* **ASSIGNED TASK**
Scan the records below for the line with "if bindOk s" and the line with "if (getX sl". Repeat those two lines and every line between them exactly, and nothing else.

[Collected data]
★ ★ ★
-- ==== Sys2Proof/Machine/Mask.lean ====
section
/-! DEFINITION. Machine/Mask.lean: mask instructions and the binding of streams (spec/06 R107 to R112). -/

namespace Sys2Proof.Machine

/-- Writes a mask register; m0 discards it (R107). -/
def writeMask (s : State) (a : MReg) (v : Mask32) : Res :=
  .next (retire (updCur s fun sl => setM sl a v) [BitVec.ofNat 64 v.toNat])

def execMand (a c b : MReg) (s : State) : Res := writeMask s a (getM (curSlot s) c &&& getM (curSlot s) b)
def execMor (a c b : MReg) (s : State) : Res := writeMask s a (getM (curSlot s) c ||| getM (curSlot s) b)
def execMxor (a c b : MReg) (s : State) : Res := writeMask s a (getM (curSlot s) c ^^^ getM (curSlot s) b)
def execMnot (a b : MReg) (s : State) : Res := writeMask s a (~~~ getM (curSlot s) b)
/-- An x register from a mask (R107). -/
def maskToX (a : XReg) (b : MReg) (f : Mask32 → Nat) (s : State) : Res :=
  needX s [a] fun sl => .next (retireX s a (BitVec.ofNat 64 (f (getM sl b))))
def execMpop (a : XReg) (b : MReg) (s : State) : Res := maskToX a b (fun v => ((List.range 32).filter fun i => v.getLsbD i).length) s
def execMfirst (a : XReg) (b : MReg) (s : State) : Res := maskToX a b (fun v => (findFrom (fun i => v.getLsbD i) 32 0).getD 32) s
def execMset (a : MReg) (b : XReg) (s : State) : Res := needX s [b] fun sl => writeMask s a (BitVec.ofNat 32 (getX sl b).toNat)
def execMget (a : XReg) (b : MReg) (s : State) : Res := maskToX a b (fun v => v.toNat) s

-- Streams

/-- The v register of a stream. -/
def streamReg (r : SReg) : VReg := ⟨28 + r.val, by omega⟩

/-- Sets or clears the binding of a stream register; its lanes become 0 (R108). -/
def bindStream (sl : Slot) (r : SReg) (t : Option Stream) : Slot :=
  setV { sl with streams := sl.streams.set r t } (streamReg r) (Vector.replicate 32 0)

/-- tval of a failed bind (R112). -/
def bindTval (r : SReg) : Word := BitVec.ofNat 64 ((28 + r.val) * 256 + 1)

/-- Element k of a stream lies within offsets 0 to 0x7FFFF. -/
def elemInside (t : Stream) (k : Nat) : Bool :=
  let h := elemHalf (meshWin t.base)
  let lo : Int := if h = 1 then (meshOff t.base : Int) + (k : Int) * t.stride / 2 else (meshOff t.base : Int) + (k : Int) * t.stride * (h / 2 : Nat)
  decide (0 ≤ lo) && decide (lo + max 1 (h / 2 : Nat) ≤ Config.spadBytes)

/-- A bind can be honoured (R110). -/
def bindOk (s : State) (t : Stream) : Bool :=
  let w := meshWin t.base
  let h := elemHalf w
  isOwn s t.base && !badFields t.base && (w == 0 || (decide (8 ≤ w) && decide (w ≤ 13))) &&
    (h != 1 || t.stride == 1) && meshOff t.base % max 1 (h / 2) == 0 &&
    (t.count == 0 || (elemInside t 0 && elemInside t (t.count - 1)))

def bind (s : State) (r : SReg) (t : Stream) : Res :=
  if bindOk s t then .next (retire (updCur s fun sl => bindStream sl r (some t)) [])
  else trap s cSTREAM (bindTval r)

/-- SBIND (R110). -/
def execSbind (s1 : SReg) (b c : XReg) (s : State) : Res :=
  needXV s [b, c] [streamReg s1] fun sl =>
    if (getX sl c).toNat / 2 ^ 32 ≠ 0 then trap s cSTREAM (bindTval s1)
    else bind s s1 { base := getX sl b, count := (getX sl c).toNat, stride := 1, write := false, pos := 0 }

/-- SUNBIND: no effect on an unbound register (R110). -/
def execSunbind (s1 : SReg) (s : State) : Res :=
  needXV s [] [streamReg s1] fun sl =>
    match sl.streams[s1] with
    | none => .next (retire s [])
    | some _ => .next (retire (updCur s fun sl => bindStream sl s1 none) [])

/-- SREM (R110). -/
def execSrem (a : XReg) (s1 : SReg) (s : State) : Res :=
  needX s [a] fun sl =>
    .next (retireX s a (match sl.streams[s1] with
      | some t => BitVec.ofNat 64 (t.count - t.pos)
      | none => 0))

/-- The address of a descriptor may be read: local, RAW, a multiple of 8 (R109). One whose bytes run past offset 0x7FFFF fails too,
which the rule does not state (notes/assumptions/76). -/
def descOk (s : State) (ea : Word) (n : Nat) : Bool :=
  isOwn s ea && !badFields ea && meshWin ea == 0 && ea.toNat % 8 == 0 && decide (meshOff ea + n ≤ Config.spadBytes)

/-- BSTR (R109, R110). -/
def execBstr (s1 : SReg) (b : XReg) (s : State) : Res :=
  needXV s [b] [streamReg s1] fun sl =>
    let ea := getX sl b
    if !descOk s ea 32 then trap s cSTREAM (bindTval s1)
    else
      withSpad s (meshOff ea) (fun c => spadRead c [(meshOff ea, 32)] fun m => readLE m (meshOff ea) 32) fun d s =>
        if d / 2 ^ 129 ≠ 0 then trap s cSTREAM (bindTval s1)
        else bind s s1 { base := BitVec.ofNat 64 d, count := d / 2 ^ 64 % 2 ^ 32, stride := signedN (d / 2 ^ 96) 32,
                         write := d / 2 ^ 128 % 2 == 1, pos := 0 }

end Sys2Proof.Machine
end

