-- ==== Sys2Proof/Machine/Wait.lean ====
section
/-! DEFINITION. Machine/Wait.lean: WAIT (spec/11 R195, R196). -/

namespace Sys2Proof.Machine

/-- A counter is at or below its bound; 15 is no bound. -/
def boundMet (n : Nat) (b : Fin 16) : Bool := b == 15 || decide (n ≤ b.val)

/-- WAIT stalls until every bounded counter is at or below its bound (R196). -/
def execWait (l s1 e m : Fin 16) (s : State) : Res :=
  let sl := curSlot s
  if boundMet sl.cntL l && boundMet sl.cntS s1 && boundMet sl.cntE e && boundMet sl.cntM m then .next (retire s [])
  else stallOn s (ownReqs s fun r => (!boundMet sl.cntL l && r.cntL) || (!boundMet sl.cntS s1 && r.cntS))

end Sys2Proof.Machine
end

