-- ==== Sys2Proof/Machine/Dispatch.lean ====
section
/-! DEFINITION. Machine/Dispatch.lean: one arm per constructor of Instr, each one direct call of its meaning. -/

namespace Sys2Proof.Machine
★ ★ ★
* **ANSWER TO THE EXERCISE**
  if bindOk s t then .next (retire (updCur s fun sl => bindStream sl r (some t)) [])
  else trap s cSTREAM (bindTval r)

/-- SBIND (R110). -/
def execSbind (s1 : SReg) (b c : XReg) (s : State) : Res :=
  needXV s [b, c] [streamReg s1] fun sl =>
    if (getX sl c).toNat / 2 ^ 32 ≠ 0 then trap s cSTREAM (bindTval s1)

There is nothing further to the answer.